Volume 22 Issue 3, March 2018


We have seen this before. Pakistan's mismanaged power sector is once again faced with a circular debt of more than Rs500 billion. When the current government came to power in June 2013, it cleared a circular debt of Rs480 billion accumulated owing to high losses and shortfall in recovery.

Some independent power producers (IPPs) and oil companies say they are on the verge of default as the government has failed to pay their dues.

The situation is going to have serious consequences for the government as it plans to increase power generation capacity in the coming years.

It has been more than 10 years now that the power sector has been faced with circular debt, but Pakistan’s institutions have failed to put in place a mechanism to address the issue once and for all. Ad hocism rules the roost, threatening the integrity of the energy sector.

Technical and financial audits to verify payments received and paid by a power purchaser do not exist. This non-transparency has been compounded by the fact that the role of the power purchaser changes from one public sector company to the other without a legal and contractual trail.

Moreover, there are no checks by regulators or independent sources to verify the number of total units billed and paid by consumers. There is also no mechanism to analyse power plant generation, transmission data and available resources to ensure checks and balances.

The National Power Tariff and Subsidy Policy guidelines of 2014 define circular debt as: “The circular debt is the amount of cash shortfall within the Central Power Purchasing Agency (CPPA), which it cannot pay to power supply companies. The overdue amount is a result of: (a) the difference between the actual cost and the tariff determined by National Electric Power Regulatory Authority (Nepra) which is the distribution company’s loss over and collections under that is allowed by Nepra, (b) the delayed or non-payment of subsidies by government, and (c) delayed determination and notification of tariffs. It is the government’s policy to reduce or limit to a certain amount which would be reduced over time and eliminate the causes of the circular debt.”

Simply put, circular debt is related to the power sector’s cash flows. The cash flows are collected from users who are charged as per the tariff set by the power sector regulator, i.e. Nepra, which determines 11 tariffs for consumers of as many power distribution companies.

Major drivers that lead to circular debt include poor governance of the power sector, delays in tariff determination and notification, delays in fuel price adjustment notification, poor revenue recovery from the public and private consumers and excessive transmission and distribution losses.
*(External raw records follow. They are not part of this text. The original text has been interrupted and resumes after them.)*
/-- UPDATE_CHUNK: chunks run in order into the copy not in use, which is not valid until its last chunk is verified; any failure is
recorded, ends the update and leaves the copies in use untouched. -/
def Sys2Proof.Clauses.UpdatesLeaveTheActiveCopy : Prop :=
  ∀ (req : Requester) (v : W32) (fails : Bool) (s : State), Claims.Admitted s req (pA SEC_UPDATE) → v &&& 0x007F0000 = 0 →
    let kind := v.toNat / 2 ^ 24 % 4
    let chunk := v.toNat % 2 ^ 16
    let order := kind ≠ 0 ∧ (chunk = 0 ∨ (kind = s.warden.upKind ∧ chunk = s.warden.upNext))
    let data := (if chunk = 0 then [] else s.warden.upload) ++ s.bytes (pA 0x71000) 4096
    (∃ t, exec (.updateChunk req v fails) s = .next t ∧ Claims.ActiveKept s t ∧ t.mem = s.mem ∧ t.cores = s.cores) ∧
    (¬ order → Answers (.updateChunk req v fails) s fun t => Claims.UpdateFailed t 1 ∧ t.warden.flash = s.warden.flash) ∧
    (order → fails = true → Answers (.updateChunk req v fails) s fun t => Claims.UpdateFailed t 5 ∧
      (Claims.inactive t kind).valid = false) ∧
    (order → fails = false → chunk < 1025 → v.getLsbD 23 = false → Answers (.updateChunk req v fails) s fun t =>
      t.warden.upKind = kind ∧ t.warden.upNext = chunk + 1 ∧ t.warden.upload = data ∧ (Claims.inactive t kind).valid = false ∧
      t.fld (pA SEC_UPDATE) 29 26 = 0 ∧ t.net = s.net) ∧
    (order → fails = false → chunk < 1025 → v.getLsbD 23 = true →
      (s.updateVerdict kind data = 0 → Answers (.updateChunk req v fails) s fun t => (Claims.inactive t kind).valid = true ∧
        t.fld (pA SEC_UPDATE) 29 26 = 0 ∧ t.warden.upKind = 0 ∧ Claims.EventSent t 0x80 4) ∧
      (s.updateVerdict kind data ≠ 0 → Answers (.updateChunk req v fails) s fun t => (Claims.inactive t kind).valid = false ∧
        Claims.UpdateFailed t (s.updateVerdict kind data)))

/-- DEBUG_READ and DEBUG_WRITE: nothing in scope 0; an access above the scope ends with ERROR; one that the pitches of master 6
grant reads or writes the scratchpad at DBG_ADDR, one that they refuse ends with ERROR and changes no byte that they do not grant.
-/
def Sys2Proof.Clauses.DebugAccessesNeedScopeAndPitch : Prop :=
  ∀ (size : BitVec 2) (s : State),
    let scope := s.fld (pA DBG_STATUS) 1 0
    let n := 2 ^ size.toNat
    (scope = 0 → exec (.debugRead size []) s = .next s ∧ exec (.debugWrite size []) s = .next s) ∧
    (scope = 1 → s.warden.stopped ≠ 2 → Answers (.debugWrite size []) s fun t => t.bit (pA DBG_OP) 29 = true ∧
      t.bit (pA DBG_OP) 30 = false ∧ t.mem = s.mem ∧ t.cores = s.cores) ∧
    ∀ (c : CoreId) (off : Nat), Claims.Running s → off < 0x200000 → Claims.SpServed s c →
      let a := Claims.spAddr c off
      s.fld (pA DBG_ADDR) 45 0 = a → s.uncommitted a (a + n) = false → Claims.NoError s a n →
        (1 ≤ scope → s.pitchGap c.toNat 6 off n false = none → Answers (.debugRead size []) s fun t =>
          t.reg (pA DBG_DATA) = BitVec.ofNat 64 (Claims.number (s.bytes a n)) ∧ t.bit (pA DBG_OP) 30 = false ∧
          t.bit (pA DBG_OP) 29 = s.bit (pA DBG_OP) 29 ∧ t.mem = s.mem ∧ t.cores = s.cores) ∧
        (2 ≤ scope → s.pitchGap c.toNat 6 off n true = none → Answers (.debugWrite size []) s fun t =>
          Claims.number (t.bytes a n) = (s.reg (pA DBG_DATA)).toNat % 256 ^ n ∧
          (∀ x, x < a ∨ a + n ≤ x → t.byte x = s.byte x) ∧ t.bit (pA DBG_OP) 29 = s.bit (pA DBG_OP) 29 ∧
          ∀ d, t.core d = { s.core d with tally := (t.core d).tally }) ∧
        ∀ first, 2 ≤ scope → s.pitchGap c.toNat 6 off n true = some first → Answers (.debugWrite size []) s fun t =>
          t.bit (pA DBG_OP) 29 = true ∧ t.bit (cA c.toNat PITCH_FAULT) 0 = true ∧ t.fld (cA c.toNat PITCH_FAULT) 47 45 = 6 ∧
          t.bit (cA c.toNat PITCH_FAULT) 44 = true ∧ t.fld (cA c.toNat PITCH_FAULT) 40 20 = first ∧
          (∀ x, x < a ∨ a + n ≤ x → t.byte x = s.byte x) ∧
          ∀ i, i < n → s.pitchOk c.toNat 6 (off + i) 1 true = false → t.byte (a + i) = s.byte (a + i)

/-- CDBG_HALT, CDBG_STEP and CDBG_REGISTER_WRITE: HALT halts and resumes the control core; its pc and general registers take writes
only while halted; STEP of a halted core runs the instruction at pc, shown for addi, and leaves it halted. -/
def Sys2Proof.Clauses.HaltedCoresStepAndTakeWrites : Prop :=
  ∀ (req : Requester) (c : CoreId) (s : State), 2 ≤ (s.core c.toNat).power →
    let k := s.core c.toNat
    (Claims.Admitted s req (cA c.toNat CDBG_CONTROL) →
      (∀ halt : Bool, Answers (.cdbgHalt req c halt) s fun t => t.core c.toNat = { k with halted := halt } ∧
        OnlyCore c.toNat (Claims.heard s req) t) ∧
      (k.halted = false → Answers (.cdbgStep req c []) s fun t => t.core c.toNat = { k with halted := true } ∧
        OnlyCore c.toNat (Claims.heard s req) t) ∧
      ∀ (w : W32) (a : Nat) (rd ra : BitVec 5) (imm : W16), k.halted = true → k.power = 2 → k.run = .running →
        fetchAddr c.toNat k.pc = some a → s.cachedWord c.toNat a = some w → isBulkWord w = false →
        decodeScalar c w = some (.addi c rd ra imm) → Answers (.cdbgStep req c []) s fun t =>
          Completed c.toNat rd (BitVec.ofInt 64 ((s.gpr c.toNat ra).toInt + imm.toInt)) (s.nextPc c.toNat) (Claims.heard s req) t) ∧
    ∀ (n : BitVec 5) (v : W64),
      (Claims.Admitted s req (cA c.toNat CDBG_PC) →
        (k.halted = true → Answers (.cdbgRegisterWrite req c true n v) s fun t => t.core c.toNat = { k with pc := v.setWidth 46 } ∧
          OnlyCore c.toNat (Claims.heard s req) t) ∧
        (k.halted = false → exec (.cdbgRegisterWrite req c true n v) s = .next (Claims.heard s req))) ∧
      (Claims.Admitted s req (cA c.toNat CDBG_G + 8 * n.toNat) →
        (k.halted = true → Answers (.cdbgRegisterWrite req c false n v) s fun t => t.gpr c.toNat n = (if n = 0 then 0 else v) ∧
          (∀ r, r ≠ n → t.gpr c.toNat r = s.gpr c.toNat r) ∧ t.core c.toNat = { k with g := (t.core c.toNat).g } ∧
          OnlyCore c.toNat (Claims.heard s req) t) ∧
        (k.halted = false → exec (.cdbgRegisterWrite req c false n v) s = .next (Claims.heard s req)))

/-! ### The module interface and the event ring (R497 to R526) -/

/-- MCTP_CONTROL, PLDM_REQUEST and VENDOR_FRAME_REQUEST: at the module's address the bus owner sets and reads the endpoint ID and
reads what identifies the module; a request that would change the module's state otherwise is answered as unsupported; a sensor and
the latest frame are read; the Alert Response Address is answered while ALERT# is asserted, another not. The codes, layouts and the
numbers of state sensors are log entries 29's and 150's. -/
def Sys2Proof.Clauses.TheBusAnswersWithoutEffect : Prop :=
  ∀ (r : BusRequest) (s : State),
    let up := s.warden.pins.vaux = true ∧ s.warden.stopped ≠ 2
    (up →
      (r.address = 0x63 →
       (r.changesState = true → ∀ i ∈ [Instr.mctpControl r, .pldmRequest r, .vendorFrameRequest r],
         Answers i s fun t => Claims.BusAnswered s t r.tag [0x05]) ∧
       (r.changesState = false →
       (r.command = 1 → Answers (.mctpControl r) s fun t => t.host.answers = s.host.answers ++ [(r.tag, [0x00, 0x00, r.eid, 0x00])] ∧
         { t with host := s.host } = { s with warden := { s.warden with eid := r.eid } }) ∧
       (r.command = 2 → Answers (.mctpControl r) s fun t => Claims.BusAnswered s t r.tag [0x00, s.warden.eid, 0x00, 0x00]) ∧
       (r.command = 3 ∨ r.command = 4 → Answers (.mctpControl r) s fun t => ∃ bs, bs.length = (if r.command = 3 then 17 else 6) ∧
         bs.head? = some 0x00 ∧ Claims.BusAnswered { s with freeCtr := t.freeCtr } t r.tag bs) ∧
       (r.command = 5 → Answers (.mctpControl r) s fun t => Claims.BusAnswered s t r.tag [0x00, 0x03, 0x00, 0x01, 0x7E]) ∧
       (r.command = 0 ∨ 5 < r.command → Answers (.mctpControl r) s fun t => Claims.BusAnswered s t r.tag [0x05]) ∧
        (r.sensor < 0x80 → Answers (.pldmRequest r) s fun t =>
          Claims.BusAnswered s t r.tag (0x00 :: ((Claims.latestFrame s).drop r.sensor).take r.length)) ∧
        (r.sensor = 0x81 → Answers (.pldmRequest r) s fun t =>
          Claims.BusAnswered s t r.tag [0x00, if s.warden.pins.thermtrip then 1 else 0]) ∧
        (r.command = 1 → Answers (.vendorFrameRequest r) s fun t => Claims.BusAnswered s t r.tag (Claims.latestFrame s)) ∧
        (r.command ≠ 1 → Answers (.vendorFrameRequest r) s fun t => Claims.BusAnswered s t r.tag [0x05]))) ∧
      (r.address = 0x0C → s.alertPin = true → ∀ i ∈ [Instr.mctpControl r, .pldmRequest r, .vendorFrameRequest r],
        Answers i s fun t => Claims.BusAnswered s t r.tag [0xC6])) ∧
    (¬ up ∨ (r.address ≠ 0x63 ∧ (r.address = 0x0C → s.alertPin = false)) → exec (.mctpControl r) s = .next s ∧
      exec (.pldmRequest r) s = .next s ∧ exec (.vendorFrameRequest r) s = .next s)

/-- HOLDCAP_MEASURE, SHUT_CONTROL_CLEAR, EVT_TAIL_WRITE and VAUX12_LOSS: the capacitor is armed at 15.0 V and 3.0 mF; a record read
is cleared; the tail never leaves more than 65,536 records unread; the standby domain lost loses the latched trip, and SHUTTER_DONE
goes once HOLDCAP is exhausted. -/
def Sys2Proof.Clauses.StandbyAndRecordsAreKept : Prop :=
  ∀ (req : Requester) (s : State),
    (∀ mv cap : W16, s.warden.stopped ≠ 2 → Answers (.holdcapMeasure mv cap) s fun t =>
      t.fld (pA SHUT_HOLDCAP) 15 0 = mv.toNat ∧ t.fld (pA SHUT_HOLDCAP) 31 16 = cap.toNat ∧
      t.bit (pA SHUT_STATUS) 0 = (decide (15000 ≤ mv.toNat) && decide (300 ≤ cap.toNat)) ∧
      t.bit (pA SHUT_STATUS) 7 = decide (cap.toNat < 300) ∧ { t with regs := s.regs } = s) ∧
    (∀ mv cap : W16, s.warden.stopped = 2 → Answers (.holdcapMeasure mv cap) s fun t => t.regs = s.regs ∧
      t.warden.pins.shutterDone = (s.warden.pins.shutterDone && decide (6000 ≤ mv.toNat)) ∧ { t with warden := s.warden } = s) ∧
    (Claims.Admitted s req (pA SHUT_CONTROL) → Answers (.shutControlClear req) s fun t => t.bit (pA SHUT_STATUS) 1 = false ∧
      t.fld (pA SHUT_STATUS) 3 2 = 0 ∧ (if s.mramLater then t.warden.flash.mramB else t.warden.flash.mramA).cleared = true ∧
      t.mem = s.mem ∧ t.cores = s.cores) ∧
    (∀ v : W32, Claims.Admitted s req (pA EVT_TAIL) → v &&& 0xFFFE0000 = 0 → Answers (.evtTailWrite req v) s fun t =>
      let left := (s.fld (pA EVT_HEAD) 16 0 + 2 ^ 17 - v.toNat) % 2 ^ 17
      t.fld (pA EVT_TAIL) 16 0 = (if left ≤ 65536 then v.toNat else s.fld (pA EVT_TAIL) 16 0) ∧
        (∀ a, a ≠ pA EVT_TAIL → t.reg a = s.reg a) ∧ { t with regs := s.regs } = Claims.heard s req) ∧
    (s.warden.pins.perst = true ∨ s.warden.stopped = 2 → Answers .vaux12Loss s fun t => t.warden.stopped = 2 ∧
      t.warden.pins.vaux = false ∧ t.warden.pins.thermtrip = false ∧ t.warden.eid = 0 ∧
      t.warden.pins.shutterDone = s.warden.pins.shutterDone ∧ t.reg (pA THM_TRIP) = 0 ∧ t.warden.flash = s.warden.flash ∧
      ∀ a, a ≠ pA THM_TRIP → t.reg a = s.reg a) ∧
    (s.warden.pins.perst = false → s.warden.stopped ≠ 2 → exec .vaux12Loss s = .next s)
end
It is feared that the circular debt problem will result in load-shedding in the near future despite the availability of power. However, the government of the country hopes that there will be no power outages in the coming summer and the prime minister recently said that the country may not face power shortages until 2030.
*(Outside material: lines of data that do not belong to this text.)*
/-- NB_COMMAND_START, NB_COMMAND_END and NB_RESULT_READ: row logic of one step computes each byte of its destination row; an ended
command's record is kept with status, operation and CMDID, counted, and its core told; a window read of its row gives that record.
-/
def Obligations.NearBankCommandsRunAndReport : Prop :=
  ∀ (st : StackId) (v : BitVec 6) (bank : BitVec 7) (s : State) (k : NbCmd), Claims.Running s →
    let c := st.toNat * 64 + v.toNat
    (s.vault c).cmds = [k] → k.bank = bank.toNat → k.rowAddrA / 0x80000000 = c →
    (∀ p ∈ Claims.rowFunctions, k.running = false → s.bit (vA c NB_STATUS) 0 = true → k.op = p.1 →
      k.count = 1 → k.reason = 0 → (s.vault c).unchecked = [] → (s.vault c).writeBacks = [] →
      (∀ r ∈ k.reads.map k.rowAddr, Claims.CleanRow s r ∧ s.rowSummary r = false) →
      Answers (.nbCommandStart st v bank []) s fun t =>
        let d := k.rowAddr k.rowD
        (∀ x, t.byte x = if d ≤ x ∧ x < d + 512 then
          p.2 (s.byte (k.rowAddr k.rowA + (x - d))) (s.byte (k.rowAddr k.rowB + (x - d))) (s.byte (k.rowAddr k.rowC + (x - d)))
          else s.byte x) ∧
        t.rowValid d = true ∧ t.rowSummary d = false ∧ t.cores = s.cores ∧ t.net = s.net ∧
        (t.vault c).unchecked = (if p.1 = 3 ∨ p.1 = 4 ∨ p.1 = 6 then [d] else []) ∧
        ∃ j, (t.vault c).cmds = [j] ∧ j.running = true ∧ j.status = 1 ∧ j.bytes = k.bytes) ∧
    (k.running = true → k.status < 4 → Answers (.nbCommandEnd st v bank) s fun t =>
      (t.vault c).cmds = [] ∧ t.reg (vA c NB_COMMANDS) = s.reg (vA c NB_COMMANDS) + 1 ∧
      Claims.NbAnswered s t k (if k.status = 3 then 3 else 0) ∧ t.mem = s.mem ∧ t.cores = s.cores ∧
      ∃ r, (t.vault c).results.head? = some r ∧ r.addr = k.rowAddr k.rowD ∧ r.bytes.length = 64 ∧
        r.bytes.getD 0 0 = BitVec.ofNat 8 k.status ∧ r.bytes.getD 1 0 = k.bytes.getD 0 0 ∧
        ∀ i, i < 4 → r.bytes.getD (4 + i) 0 = k.bytes.getD (24 + i) 0) ∧
    ∀ (tag : Nat) (a : Addr) (r : NbResult), s.hostOpen = true → s.inServiceAt a.toNat = true → s.stackDown (c / 64) = false →
      s.resetHolds c = false → (s.vault c).haulDown = false → a.toNat % 512 = 0 → a.toNat = 0x100000000000 + r.addr →
        r.addr / 0x80000000 = c → c < 1024 →
      k.rowAddr k.rowD ≠ r.addr → (s.vault c).results.find? (fun x => x.addr = r.addr) = some r →
      Answers (.nbResultRead .host tag a) s fun t =>
        t.host.completions = s.host.completions ++ [{ tag := tag, data := r.bytes, ep := false, status := .successful }] ∧ t.mem = s.mem

/-- LEND, RELEASE and the refusals of the update unit (R349, R356, R357). -/
def Obligations.LendsAndRefusalsOfTheUpdateUnit : Prop :=
  Clauses.LendsComeAndGo ∧
    Clauses.UpdateCommandsAreRefused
Experts believe power demand may reach 40,000MW by 2025 based on the country’s economic growth of 7.2 per cent.
The current government has increased power production by 7,500 megawatts and plans to add 11,000MW by the next summer. So there will be no load-shedding due to short supply, but people may still face outages because of a liquidity crisis emerging from the rising circular debt.

The situation requires immediate measures from the government. The current stock of circular debt stands at Rs525 billion, which is apart from Rs430 billion already parked in the books of Power Holding Private Limited on behalf of power distribution companies.
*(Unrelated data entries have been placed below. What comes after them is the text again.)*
-- ==== Sys2Proof/Laws/State.lean ====
section
/-! SUPPORT. What each update of the state leaves, field by field and through each accessor, and what it writes. -/

namespace Sys2Proof.Machine.State

variable (s : State)

/-! ### Fields an update leaves -/

@[simp] theorem setCore_pending (c : Nat) (k : Core) : (s.setCore c k).pending = s.pending := rfl
@[simp] theorem setCore_freeCtr (c : Nat) (k : Core) : (s.setCore c k).freeCtr = s.freeCtr := rfl
@[simp] theorem setCore_now (c : Nat) (k : Core) : (s.setCore c k).now = s.now := rfl
@[simp] theorem setCore_regs (c : Nat) (k : Core) : (s.setCore c k).regs = s.regs := rfl
@[simp] theorem setCore_halves (c : Nat) (k : Core) : (s.setCore c k).halves = s.halves := rfl
@[simp] theorem setCore_mem (c : Nat) (k : Core) : (s.setCore c k).mem = s.mem := rfl
@[simp] theorem setCore_spMark (c : Nat) (k : Core) : (s.setCore c k).spMark = s.spMark := rfl
@[simp] theorem setCore_fastSyn (c : Nat) (k : Core) : (s.setCore c k).fastSyn = s.fastSyn := rfl
@[simp] theorem setCore_slowSyn (c : Nat) (k : Core) : (s.setCore c k).slowSyn = s.slowSyn := rfl
@[simp] theorem setCore_slowA (c : Nat) (k : Core) : (s.setCore c k).slowA = s.slowA := rfl
@[simp] theorem setCore_slowB (c : Nat) (k : Core) : (s.setCore c k).slowB = s.slowB := rfl
@[simp] theorem setCore_valid (c : Nat) (k : Core) : (s.setCore c k).valid = s.valid := rfl
@[simp] theorem setCore_summary (c : Nat) (k : Core) : (s.setCore c k).summary = s.summary := rfl
@[simp] theorem setCore_segs (c : Nat) (k : Core) : (s.setCore c k).segs = s.segs := rfl
@[simp] theorem setCore_vaults (c : Nat) (k : Core) : (s.setCore c k).vaults = s.vaults := rfl
@[simp] theorem setCore_stackMap (c : Nat) (k : Core) : (s.setCore c k).stackMap = s.stackMap := rfl
@[simp] theorem setCore_net (c : Nat) (k : Core) : (s.setCore c k).net = s.net := rfl
@[simp] theorem setCore_bilo (c : Nat) (k : Core) : (s.setCore c k).bilo = s.bilo := rfl
@[simp] theorem setCore_host (c : Nat) (k : Core) : (s.setCore c k).host = s.host := rfl
@[simp] theorem setCore_warden (c : Nat) (k : Core) : (s.setCore c k).warden = s.warden := rfl

@[simp] theorem modCore_pending (c : Nat) (f : Core → Core) : (s.modCore c f).pending = s.pending := rfl
@[simp] theorem modCore_freeCtr (c : Nat) (f : Core → Core) : (s.modCore c f).freeCtr = s.freeCtr := rfl
@[simp] theorem modCore_now (c : Nat) (f : Core → Core) : (s.modCore c f).now = s.now := rfl
@[simp] theorem modCore_regs (c : Nat) (f : Core → Core) : (s.modCore c f).regs = s.regs := rfl
@[simp] theorem modCore_halves (c : Nat) (f : Core → Core) : (s.modCore c f).halves = s.halves := rfl
@[simp] theorem modCore_mem (c : Nat) (f : Core → Core) : (s.modCore c f).mem = s.mem := rfl
@[simp] theorem modCore_spMark (c : Nat) (f : Core → Core) : (s.modCore c f).spMark = s.spMark := rfl
@[simp] theorem modCore_fastSyn (c : Nat) (f : Core → Core) : (s.modCore c f).fastSyn = s.fastSyn := rfl
@[simp] theorem modCore_slowSyn (c : Nat) (f : Core → Core) : (s.modCore c f).slowSyn = s.slowSyn := rfl
@[simp] theorem modCore_slowA (c : Nat) (f : Core → Core) : (s.modCore c f).slowA = s.slowA := rfl
@[simp] theorem modCore_slowB (c : Nat) (f : Core → Core) : (s.modCore c f).slowB = s.slowB := rfl
@[simp] theorem modCore_valid (c : Nat) (f : Core → Core) : (s.modCore c f).valid = s.valid := rfl
@[simp] theorem modCore_summary (c : Nat) (f : Core → Core) : (s.modCore c f).summary = s.summary := rfl
@[simp] theorem modCore_segs (c : Nat) (f : Core → Core) : (s.modCore c f).segs = s.segs := rfl
@[simp] theorem modCore_vaults (c : Nat) (f : Core → Core) : (s.modCore c f).vaults = s.vaults := rfl
@[simp] theorem modCore_stackMap (c : Nat) (f : Core → Core) : (s.modCore c f).stackMap = s.stackMap := rfl
@[simp] theorem modCore_net (c : Nat) (f : Core → Core) : (s.modCore c f).net = s.net := rfl
@[simp] theorem modCore_bilo (c : Nat) (f : Core → Core) : (s.modCore c f).bilo = s.bilo := rfl
@[simp] theorem modCore_host (c : Nat) (f : Core → Core) : (s.modCore c f).host = s.host := rfl
@[simp] theorem modCore_warden (c : Nat) (f : Core → Core) : (s.modCore c f).warden = s.warden := rfl

@[simp] theorem setVault_pending (c : Nat) (v : Vault) : (s.setVault c v).pending = s.pending := rfl
@[simp] theorem setVault_freeCtr (c : Nat) (v : Vault) : (s.setVault c v).freeCtr = s.freeCtr := rfl
@[simp] theorem setVault_now (c : Nat) (v : Vault) : (s.setVault c v).now = s.now := rfl
@[simp] theorem setVault_regs (c : Nat) (v : Vault) : (s.setVault c v).regs = s.regs := rfl
@[simp] theorem setVault_halves (c : Nat) (v : Vault) : (s.setVault c v).halves = s.halves := rfl
@[simp] theorem setVault_mem (c : Nat) (v : Vault) : (s.setVault c v).mem = s.mem := rfl
@[simp] theorem setVault_spMark (c : Nat) (v : Vault) : (s.setVault c v).spMark = s.spMark := rfl
@[simp] theorem setVault_fastSyn (c : Nat) (v : Vault) : (s.setVault c v).fastSyn = s.fastSyn := rfl
@[simp] theorem setVault_slowSyn (c : Nat) (v : Vault) : (s.setVault c v).slowSyn = s.slowSyn := rfl
@[simp] theorem setVault_slowA (c : Nat) (v : Vault) : (s.setVault c v).slowA = s.slowA := rfl
@[simp] theorem setVault_slowB (c : Nat) (v : Vault) : (s.setVault c v).slowB = s.slowB := rfl
@[simp] theorem setVault_valid (c : Nat) (v : Vault) : (s.setVault c v).valid = s.valid := rfl
@[simp] theorem setVault_summary (c : Nat) (v : Vault) : (s.setVault c v).summary = s.summary := rfl
@[simp] theorem setVault_segs (c : Nat) (v : Vault) : (s.setVault c v).segs = s.segs := rfl
@[simp] theorem setVault_cores (c : Nat) (v : Vault) : (s.setVault c v).cores = s.cores := rfl
@[simp] theorem setVault_stackMap (c : Nat) (v : Vault) : (s.setVault c v).stackMap = s.stackMap := rfl
@[simp] theorem setVault_net (c : Nat) (v : Vault) : (s.setVault c v).net = s.net := rfl
@[simp] theorem setVault_bilo (c : Nat) (v : Vault) : (s.setVault c v).bilo = s.bilo := rfl
@[simp] theorem setVault_host (c : Nat) (v : Vault) : (s.setVault c v).host = s.host := rfl
@[simp] theorem setVault_warden (c : Nat) (v : Vault) : (s.setVault c v).warden = s.warden := rfl

@[simp] theorem modVault_pending (c : Nat) (f : Vault → Vault) : (s.modVault c f).pending = s.pending := rfl
@[simp] theorem modVault_freeCtr (c : Nat) (f : Vault → Vault) : (s.modVault c f).freeCtr = s.freeCtr := rfl
@[simp] theorem modVault_now (c : Nat) (f : Vault → Vault) : (s.modVault c f).now = s.now := rfl
@[simp] theorem modVault_regs (c : Nat) (f : Vault → Vault) : (s.modVault c f).regs = s.regs := rfl
@[simp] theorem modVault_halves (c : Nat) (f : Vault → Vault) : (s.modVault c f).halves = s.halves := rfl
@[simp] theorem modVault_mem (c : Nat) (f : Vault → Vault) : (s.modVault c f).mem = s.mem := rfl
@[simp] theorem modVault_spMark (c : Nat) (f : Vault → Vault) : (s.modVault c f).spMark = s.spMark := rfl
@[simp] theorem modVault_fastSyn (c : Nat) (f : Vault → Vault) : (s.modVault c f).fastSyn = s.fastSyn := rfl
@[simp] theorem modVault_slowSyn (c : Nat) (f : Vault → Vault) : (s.modVault c f).slowSyn = s.slowSyn := rfl
@[simp] theorem modVault_slowA (c : Nat) (f : Vault → Vault) : (s.modVault c f).slowA = s.slowA := rfl
@[simp] theorem modVault_slowB (c : Nat) (f : Vault → Vault) : (s.modVault c f).slowB = s.slowB := rfl
@[simp] theorem modVault_valid (c : Nat) (f : Vault → Vault) : (s.modVault c f).valid = s.valid := rfl
@[simp] theorem modVault_summary (c : Nat) (f : Vault → Vault) : (s.modVault c f).summary = s.summary := rfl
@[simp] theorem modVault_segs (c : Nat) (f : Vault → Vault) : (s.modVault c f).segs = s.segs := rfl
@[simp] theorem modVault_cores (c : Nat) (f : Vault → Vault) : (s.modVault c f).cores = s.cores := rfl
@[simp] theorem modVault_stackMap (c : Nat) (f : Vault → Vault) : (s.modVault c f).stackMap = s.stackMap := rfl
@[simp] theorem modVault_net (c : Nat) (f : Vault → Vault) : (s.modVault c f).net = s.net := rfl
@[simp] theorem modVault_bilo (c : Nat) (f : Vault → Vault) : (s.modVault c f).bilo = s.bilo := rfl
@[simp] theorem modVault_host (c : Nat) (f : Vault → Vault) : (s.modVault c f).host = s.host := rfl
@[simp] theorem modVault_warden (c : Nat) (f : Vault → Vault) : (s.modVault c f).warden = s.warden := rfl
In total, IPPs are owed over Rs228.119 billion as of Jan 15, 2018. Of this, Rs84.983 billion is owed to Hubco, Rs4.195 billion to K-Electric, Rs7.771 billion to AES (Lalpir), Rs10.473 billion to AES Pakgen, Rs14.460 billion to Uch-1, Rs9.036 billion to Rousch Power, Rs9.989 billion to Liberty, Rs5.486 billion to Habib Ullah and more than Rs77.336 billion to other independent power producers.

As of November 2017, the power sector receivables were above Rs850 billion against Rs730 billion by the end of June 2017. Furthermore, private sector receivables increased from Rs554.8 billion to Rs599 billion during the first five months of the current fiscal year.

Circular debt has also been identified as a major reason for slow investment in the country’s refinery sector as a major component of the debt is linked to furnace oil.

As the government is shutting down oil power plants to help the country save millions of dollars in imports, the refinery sector argues that oil will have its importance in the event of supply disruptions.

According to a report published recently by a think tank, one of the major failures of the incumbent administration was circular debt, in addition to failing to reduce current expenditure, bring the informal sector into the tax net and privatise power distribution companies.

“In the energy security sector no distribution company was privatised despite achieving significant progress in the privatisation process for some profitable companies,” said the report entitled ‘PML-N Economic Performance: Light at the End of the Tunnel’, launched by the Policy Research Institute of Market Economy or PRIME. “The promise to end cross-subsidy in the distribution companies was not carried out. Circular debt could not be curtailed posing serious challenges to energy governance. Tariff rationalisation in the gas sector was not done,” it added.

The federal government yet again plans to clear the circular debt in the coming days. Let’s see if it succeeds in implementing a workable solution

The writer is a journalist whose interests cover financial subjects.